WHAT THE EXERCISE ASKS: Search the entries for the word "decide". Copy every line that holds it.

DATA FOR THE TASK:

-- ==== Sys2Proof/Machine/Rings.lean ====
section
/-!
DEFINITION. The ring engine: polls, fetches, acceptance, completion writes, resets and the ring registers (R61–R79, R100–R102).
-/
set_option Elab.async false
namespace Sys2Proof.Machine

/-! ### POLL (R66, R67, R74) -/

/-- The poll is due: POLL_PERIOD + 1 ticks after the last, with the period that it took (R66, R73). -/
def pollDue (d : Dev) : Bool :=
  engineOn d && !d.pwr.ctlLost && (match d.ring.lastPoll with | some t => decide (t + d.ring.period + 1 ≤ d.clk.tick) | none => true)

/-- A disabled ring lets go of what it had not accepted, at the poll after its disabling; a descriptor whose journal write has begun stays
(R74). -/
def dropDisabled (d : Dev) (n : Nat) : Dev :=
  if subSize d n ≠ 0 ∨ (subU d n).disabling = 0 ∨ (writing d).any (fun x => x.ring == n) = true then d
  else updSub d n (fun r => { r with disabling := 0, fetchDue := false, listWait := none, ready := none, tries := 0, listTries := 0, fetchErr := false, holdStop := false, prodBad := false })

/-- One index of doorbell line A: invalid at or above the ring's size (R67). CLASS and LIMIT take effect here (R73). -/
def readProducer (d : Dev) (line : Line) (n : Nat) : Dev :=
  if subSize d n = 0 then d
  else
    let v := leAt line (2 * n) 2
    let d := updSub d n (fun r => { r with cls := rwF d (subBase n + 8) 8 2, limit := rwF d (subBase n + 0xC) 0 13 })
    if v < subSize d n then updSub d n (fun r => { r with prod := v, prodBad := false })
    else
      let was := (subU d n).prodBad
      let d := updSub d n (fun r => { r with prodBad := true, fetchDue := false })
      if was then d else detect d 0x1403 n v 0

/-- One index of doorbell line B; an invalid one leaves the last valid one in use (R67). -/
def readConsumer (d : Dev) (line : Line) (m : Nat) : Dev :=
  if cplSize d m = 0 then d
  else
    let v := leAt line (2 * m) 2
    if v < cplSize d m then updCpl d m (fun r => { r with cons := v, consBad := false })
    else
      let was := (cplU d m).consBad
      let d := updCpl d m (fun r => { r with consBad := true })
      if was then d else detect d 0x1403 m v 0

/-- The ring's next slot, or its list, is read now (R75, R76, R78); leaving HOLD frees a ring that HOLD stopped (R37). -/
def requestFetch (d : Dev) (n : Nat) : Dev :=
  let d := if d.mm.mode == .hold then d else updSub d n (fun r => { r with holdStop := false })
  let r := subU d n
  let due := ringWork d n && r.ready.isNone && !noAccept d && !r.holdStop
  updSub d n (fun r => { r with fetchDue := due })
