-- ==== Sys2Proof/Machine/Registers.lean ====
section
/-!
DEFINITION. Registers of BAR0 as a reader sees them and as a write acts on them (R2, R3 and the register table of every chapter), FB_FRET_LOW_READ and REGISTER_WRITE.
-/
set_option Elab.async false
namespace Sys2Proof.Machine

/-! ### Reading -/

/-- Bits of a list of conditions, the first at bit 0. -/
def bitsOf (bs : List Bool) : Nat := bs.zipIdx.foldl (fun a q => a + (b2n q.1 <<< q.2)) 0

/-- A signed value as a 16-bit field. -/
def low16 (v : Int) : Nat := lowBits 16 v

/-- A measured mean in the unit of its register, not below 0, 16 bits (log 6). -/
def shown16 (x : Rat) : Nat := sat 65535 (Config.showRound x).toNat

/-- ID_STEPPING (R32). -/
def idStepping : Nat := 0x10 + ((Config.powerDieStepping % 256) <<< 8)

/-- Each die has lost the other (R310). -/
def bothLost (d : Dev) : Bool := d.pwr.ctlLost && d.pwr.pwrLost

/-- ID_MODE (R59); a control die that has lost the power die, and is lost to it, reads SAFE (R310). -/
def idMode (d : Dev) : Nat :=
  (if bothLost d then Mode.safe.code + (Mode.safe.code <<< 4) else d.mm.mode.code + (d.mm.target.code <<< 4) + (b2n (inTransition d) <<< 8)) + (b2n d.mm.fwValid <<< 9)
  + (b2n d.mm.rideAvailable <<< 10) + (b2n d.mm.inputPresent <<< 11) + (b2n d.mm.onLatched <<< 12)

/-- ID_MODE_CAUSE (R59); SAFE by POWER_DIE_LOST where each die has lost the other (R310). -/
def idModeCause (d : Dev) : Nat :=
  if bothLost d then d.mm.causeFrom.code + (Mode.safe.code <<< 4) + (Cause.powerDieLost.code <<< 8) else
  d.mm.causeFrom.code + (d.mm.causeTo.code <<< 4) + (d.mm.cause.code <<< 8) + ((d.mm.causeDetail % 65536) <<< 16)

/-- ID_DOMAIN (R59). -/
def idDomain (d : Dev) : Nat := d.pwr.on.toNat + (d.pwr.pgood.toNat <<< 8)

/-- ID_BOOT (R59): DEFAULTED when the policy word is absent or MARGINAL. -/
def idBoot (d : Dev) : Nat := coldBoot d + 4 * b2n (!otpUsable d 0x080) + 8 * b2n (follower d)

/-- ID_JOURNAL (R127). -/
def idJournal (d : Dev) : Nat :=
  journalUsed d.jr.primary % 8192 + (b2n d.jr.restored <<< 16) + (b2n d.jr.lost <<< 17) + (b2n d.jr.rebuilt <<< 18)
  + (b2n d.jr.rebuilding.isSome <<< 19) + (b2n d.jr.retired.isSome <<< 20) + (d.jr.retired.getD 0 <<< 21)

/-- ID_COMMIT_STATUS (R199): a commit that waits for its fret is pending. -/
def idCommitStatus (d : Dev) : Nat :=
  (if d.cfg.commits.isEmpty then d.cfg.result else 3) + 4 * b2n d.cfg.refused + 8 * b2n (!(changedWords d).isEmpty) + ((d.cfg.failOffset % 65536) <<< 16)

/-- The tail record that ID_TAIL_SELECT names (R127). -/
def tailShown (d : Dev) : Tail := tailOf d (rwF d 0x002C 0 5)

/-- The identity block (R32, R59, R127, R199, R416). -/
def readId (d : Dev) (off : Nat) : Nat :=
  match off with
  | 0x00 => 0x64401EA7
  | 0x04 => idStepping
  | 0x08 => d.pins.index.toNat + 4 * b2n d.pins.master + (sysCount d <<< 3)
      + (b2n (if d.pins.master then powered d .fasta else d.seq.tokenLock) <<< 5)
  | 0x0C => d.pwr.lateCount + ((d.pwr.lastPath % 16) <<< 24)
  | 0x10 => idMode d
  | 0x14 => idModeCause d
  | 0x18 => idDomain d
  | 0x1C => d.mm.event.toNat
  | 0x20 => idBoot d
  | 0x24 => idJournal d
  | 0x28 => d.jr.missed + (d.jr.reexec <<< 13)
  | 0x2C => (rwOf d 0x2C).toNat
  | 0x30 => (tailShown d).seq
  | 0x34 => (tailShown d).slot % 65536 + (((tailShown d).bind % 32) <<< 16)
  | 0x38 => sat 8191 (tailShown d).outstanding
  | 0x44 => idCommitStatus d
  | 0x48 => d.pwr.vhold % 65536 + (b2n d.pwr.vholdReady <<< 16) + ((d.pwr.source % 4) <<< 17)
  | 0x4C => low16 d.pwr.tempControl + (low16 d.pwr.tempPower <<< 16)
  | _ => 0

/-- The ring block (R72). -/
def readRing (d : Dev) (off : Nat) : Nat :=
  if off = 0x0404 then b2n (engineOn d) + 2 * b2n d.ring.writeIgnored + 4 * b2n d.ring.fetchError + (journalFree d <<< 16)
  else if 0x0500 ≤ off ∧ off < 0x0900 then
    let n := (off - 0x0500) / 32
    match off % 32 with
    | 0x14 => (subU d n).next
    | 0x18 => stateWord d n
    | 0x1C => 0
    | _ => (rwOf d off).toNat
  else if 0x0900 ≤ off ∧ off < 0x0B00 ∧ off % 16 = 12 then
    let m := (off - 0x0900) / 16
    (cplU d m).prod % 65536 + (b2n (cplU d m).phase <<< 16) + (b2n (decide (cplSize d m ≠ 0) && cplFull d m) <<< 17) + (sat 8191 (queued d m) <<< 18)
  else (rwOf d off).toNat

/-- RESERVE and REPLAN descriptors that are due but not started (R165). -/
def boardWaiting (d : Dev) : Nat := ((entries d).filter (fun x => onEngine x && x.st == .accepted && decide (x.accTick + 4 ≤ d.clk.tick))).length

/-- FB_WINDOW_DATA (R165). -/
def boardWindow (d : Dev) : Nat :=
  let col := rwF d 0x1070 0 12
  let row := rwF d 0x1070 12 7
  if row < 67 then (bankWord (if rwF d 0x1070 20 1 = 1 then shadowBank d else liveBank d) row col).toNat
  else if row = 67 then (d.fb.epoch.get 0 col).toNat
  else 0

/-- The switch fret in force of a REPLAN in flight (R165). -/
def switchShown (d : Dev) : Nat := match d.fb.replan with | some p => p.switch | none => 0

/-- The fingerboard block (R165); BUSY while a build is under way. -/
def readBoard (d : Dev) (off : Nat) : Nat :=
  match off with
  | 0x1004 => b2n d.fb.liveB + ((match d.fb.replan with | some p => p.st % 8 | none => 0) <<< 1)
      + (b2n (match d.fb.replan with | some p => !p.ready | none => false) <<< 4)
      + ((d.fb.epoch.get 0 (d.clk.fret % 4096)).toNat <<< 8) + ((boardWaiting d % 8192) <<< 16)
  | 0x1008 => fretLow d
  | 0x100C => d.cfg.fretHigh
  | 0x1018 => sat 65535 d.fb.pin + (sat 65535 d.fb.pinBase <<< 16)
  | 0x1038 => d.fb.eShown
  | 0x103C => d.fb.epShown
  | 0x1040 => switchShown d % 2 ^ 32
  | 0x1044 => switchShown d / 2 ^ 32
  | 0x1048 => d.fb.admitted
  | 0x104C => d.fb.rejected
  | 0x1050 => d.fb.precharge
  | 0x1054 => d.fb.event.toNat
  | 0x1058 => d.fb.overdrawn.toNat % 2 ^ 32
  | 0x105C => d.fb.overdrawn.toNat / 2 ^ 32
  | 0x1060 => d.fb.deficitFret
  | 0x1070 => (rwOf d 0x1070).toNat
  | 0x1074 => boardWindow d
  | _ => (stagedOf d off).toNat

/-- The block of a string (R200). -/
def readString (d : Dev) (off : Nat) : Nat :=
  let k := (off - 0x2000) / 64
  let u := strU d k
  match off % 64 with
  | 0x04 => (stagedOf d off).toNat % 65536 + (sat 65535 u.capo <<< 16)
  | 0x30 => u.st.code + (min 31 (inService d k).length <<< 4) + (min 15 (hiccupsIn d k) <<< 9) + (b2n (u.overClamp || u.capoClamp) <<< 13) + ((u.slew % 1024) <<< 16)
  | 0x34 => shown16 u.vMeas + (low16 (Config.showRound (u.iOut * 40)) <<< 16)
  | 0x38 => shown16 ((u.vRamp : Rat) / 1000) + (sat 65535 u.vCmd <<< 16)
  | 0x3C => u.event.toNat % 64 + (sat 65535 u.idle <<< 16)
  | _ => (stagedOf d off).toNat

/-- The block of a phase (R201). -/
def readPhase (d : Dev) (off : Nat) : Nat :=
  let p := (off - 0x8000) / 128
  let u := phU d p
  match off % 128 with
  | 0x10 => phaseState d p
      + (match stringOf d p with
        | some k => (b2n (lead d k == some p) <<< 3) + (k <<< 4) + ((if (inService d k).contains p then rankOf d k p % 16 else 0) <<< 10)
        | none => 0)
      + ((ratNat u.derate % 256) <<< 16)
  | 0x14 => low16 u.current + (low16 u.temp <<< 16)
  | 0x18 => u.duty % 65536 + ((u.period % 65536) <<< 16)
  | 0x1C => u.cause % 8 + ((u.fault % 65536) <<< 16)
  | 0x20 => u.limited
  | _ => (stagedOf d off).toNat

/-- The stage link block (R232). -/
def readLinks (d : Dev) (off : Nat) : Nat :=
  if off = 0x3008 then bitsOf ((List.range 16).map (fun k => (lkU d k).st == .up)) + (bitsOf ((List.range 16).map (fun k => (lkU d k).st == .retired)) <<< 16)
  else if off < 0x3100 then (stagedOf d off).toNat
  else
    let l := lkU d ((off - 0x3100) / 32)
    match off % 32 with
    | 0x00 => l.st.code + 8 * b2n l.resendOk + 16 * b2n l.stageSafe + ((l.delay % 256) <<< 8)
    | 0x04 => sat 65535 l.down + (sat 65535 l.up <<< 16)
    | 0x08 => sat 1023 l.last + (sat 1023 l.peak <<< 16)
    | 0x0C => sat 65535 l.sameTick + (sat 65535 l.late <<< 16)
    | 0x10 => l.stageId % 65536 + ((l.caps % 256) <<< 16)
    | 0x14 => l.status % 65536 + ((l.stageLost % 65536) <<< 16)
    | 0x18 => l.event.toNat
    | _ => (stagedOf d off).toNat

/-- SEQ_STATUS (R259). -/
def seqStatus (d : Dev) : Nat :=
  (match d.seq.run with
    | some r => (runPlace r).2 % 16 + (((runPlace r).1 % 4) <<< 4) + (b2n (r.phase == .unwind) <<< 6) + (b2n (r.phase == .hold) <<< 7) + (b2n r.waitPeers <<< 8)
    | none => 0)
  + (b2n d.seq.bootDefaulted <<< 9) + (sat 255 d.seq.dischTimeouts <<< 16)

/-- The sequencer block (R259). -/
def readSeq (d : Dev) (off : Nat) : Nat :=
  if off < 0x3880 then
    let r := railU d ((off - 0x3800) / 16)
    match off % 16 with
    | 0 => (stagedOf d off).toNat % (if off < 0x3860 then 2 ^ 18 else 2 ^ 16)
    | 12 => r.vMeas % 1024 + (b2n r.enabled <<< 10) + (b2n r.pgood <<< 11) + (r.levels.toNat <<< 12) + ((r.iMeas % 65536) <<< 16)
    | _ => (stagedOf d off &&& rsMask off).toNat
  else if off < 0x38A0 then (bootStep d ((off - 0x3880) / 4)).toNat % 2 ^ 26
  else if 0x38D0 ≤ off ∧ off < 0x38E0 then
    let p := peerU d ((off - 0x38D0) / 4)
    p.st % 4 + ((p.delay % 256) <<< 8) + (sat 65535 p.lost <<< 16)
  else
    match off with
    | 0x38A4 => seqStatus d
    | 0x38B0 => (stagedOf d off).toNat % 32 + (b2n d.pins.pressed <<< 8) + (b2n d.pins.nmr <<< 9) + (b2n (hrst d) <<< 10)
    | 0x38B4 => d.seq.event.toNat
    | 0x38B8 => d.seq.warned.toNat % 2 ^ 32
    | 0x38BC => d.seq.warned.toNat / 2 ^ 32
    | 0x38C0 => (stagedOf d off).toNat % 1024 + (bitsOf (d.seq.peers.map (fun p => p.st == 2)) <<< 16)
    | _ => (stagedOf d off &&& rsMask off).toNat

/-- CHG_STATUS (R284). -/
def chgStatus (d : Dev) : Nat :=
  d.chg.st.code + (b2n d.chg.timedOut <<< 4) + (b2n d.chg.present <<< 5) + ((d.chg.zone % 8) <<< 6) + (b2n d.chg.calibrated <<< 9)
  + (b2n d.pins.psuLimit <<< 10) + (b2n d.pins.psuOk <<< 11)

/-- The charger block (R284). -/
def readCharger (d : Dev) (off : Nat) : Nat :=
  match off with
  | 0x402C => d.chg.rideLevel % 65536
  | 0x4030 => chgStatus d
  | 0x4034 => sat 65535 d.chg.iFound + (sat 65535 d.chg.iIn <<< 16)
  | 0x4038 => sat 65535 d.chg.vPack + (low16 d.chg.iPack <<< 16)
  | 0x403C => low16 d.chg.temp + (sat 65535 d.chg.elapsed <<< 16)
  | 0x4040 => d.chg.delivered / 40000
  | 0x4044 => d.chg.ep
  | 0x4048 => d.chg.event.toNat
  | _ => (stagedOf d off &&& rsMask off).toNat

/-- FLT_OUTSTANDING (R312). -/
def fltOutstanding (d : Dev) : Nat :=
  bitsOf ((List.range 4).map (fun s => d.flt.srcs.any (fun e => e.2.status && (match srcInfo (srcCode e.1) with | some i => i.severity == s | none => false))))
  + (b2n (takenAtLeast d .regionSafe) <<< 4) + (b2n (droneTaken d) <<< 5) + (b2n d.flt.naliveFrozen <<< 6) + (b2n d.flt.naliveLevel <<< 7)

/-- FLT_LAST (R312). -/
def fltLast (d : Dev) : Nat := d.flt.lastCode + (d.flt.lastSeverity <<< 16) + (d.flt.lastReaction.code <<< 18)

/-- FLT_SOURCE_CONFIG of a source (R312). -/
def sourceConfig (d : Dev) (i : Nat) : Nat :=
  match srcInfo (srcCode i) with
  | none => 0
  | some s => fld (stagedOf d (fltKey i)) 0 4 + (s.dflt.code <<< 8) + ((srcFloor s).code <<< 11) + (s.severity <<< 14) + (s.scope <<< 16) + (s.cls <<< 19) + (1 <<< 21)
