-- ==== Sys2Proof/Certificates/Slice0/Obligations.lean ====
section
/-!
DEFINITION. The statements for the provers. Each holds of every state that meets its hypotheses; `Safety.next s e` is the next state of a command whose effect leaves the device `e`,
and `Safety.keeps ps a b` says that no part outside `ps` differs.
-/
set_option Elab.async false
open Sys2Proof Sys2Proof.Machine

/-- O1. With a command at the front of the queue, the step is that command's effect on the state with the queue's rest; on an empty queue the block idles.
No word spells a command. -/
def Obligations.StepRunsTheFrontCommand : Prop :=
  ∀ s : State,
    (∀ (c : Instr) (rest : List Instr), s.pending = c :: rest → step s = exec c { s with pending := rest }) ∧
    (s.pending = [] → step s = .next s) ∧
    (∀ nbits w, s.withFetchWord nbits w = s)

/-- O2. Every command, in every state, answers a next state, and leaves the commands that wait as they are. -/
def Obligations.EveryCommandAnswers : Prop :=
  ∀ (c : Instr) (s : State), ∃ t, exec c s = .next t ∧ t.pending = s.pending

/-- O3. From any state that meets the invariant, a step that answers a next state answers one that meets it: a replay's device stands in REPLAY alone; the
targets recorded as claimable are those that are; while the ring engine is enabled every submission ring's state word in host memory is the present
one; a charger without a usable PACK string is DISABLED or ABSENT, but for a search. -/
def Obligations.StepKeepsBlockInvariant : Prop :=
  ∀ s t : State, Safety.Inv s → step s = .next t → Safety.Inv t

/-- O4. After reset no command waits, the mode is OFF, no domain is powered, the watchdog is off, the timers stand at their reset values, the named
registers hold the reset values of their tables, journal and reservations are empty, and the invariant of the block holds. That the block is OFF at
reset, and the tables' values standing in unpowered domains, are the model's choice (log 1). -/
def Obligations.ResetStateIsAsSpecified : Prop :=
  let d := State.reset.dev
  State.reset.pending = [] ∧ d.mm.mode = .off ∧ (∀ x, powered d x = false) ∧ d.wd.on = false ∧ d.mp.count = 1 ∧
  (∀ t < 8, (tmrU d t).compare = 0xFFFFFFFF ∧ (tmrU d t).ctl = 0 ∧ (tmrU d t).count = 0) ∧
  rwOf d 0x0400 = 0x300 ∧ rwOf d 0x5000 = 1 ∧ rwOf d 0x7800 = 6 ∧ rwOf d 0x7804 = 0x40A ∧
  stagedOf d 0x1000 = 0x1401 ∧ inForce d 0x1000 = 0x1401 ∧ stagedOf d 0x1028 = 0xF852F852 ∧ stagedOf d 0x102C = 1000 ∧ stagedOf d 0x3004 = 0x14400064 ∧
  d.jr.primary = [] ∧ d.jr.secondary = [] ∧ d.fb.resv = [] ∧ Safety.Inv State.reset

TASK OUTPUT:
  engineOn d && !d.pwr.ctlLost && (match d.ring.lastPoll with | some t => decide (t + d.ring.period + 1 ≤ d.clk.tick) | none => true)
    (cplU d m).prod % 65536 + (b2n (cplU d m).phase <<< 16) + (b2n (decide (cplSize d m ≠ 0) && cplFull d m) <<< 17) + (sat 8191 (queued d m) <<< 18)
def boardWaiting (d : Dev) : Nat := ((entries d).filter (fun x => onEngine x && x.st == .accepted && decide (x.accTick + 4 ≤ d.clk.tick))).length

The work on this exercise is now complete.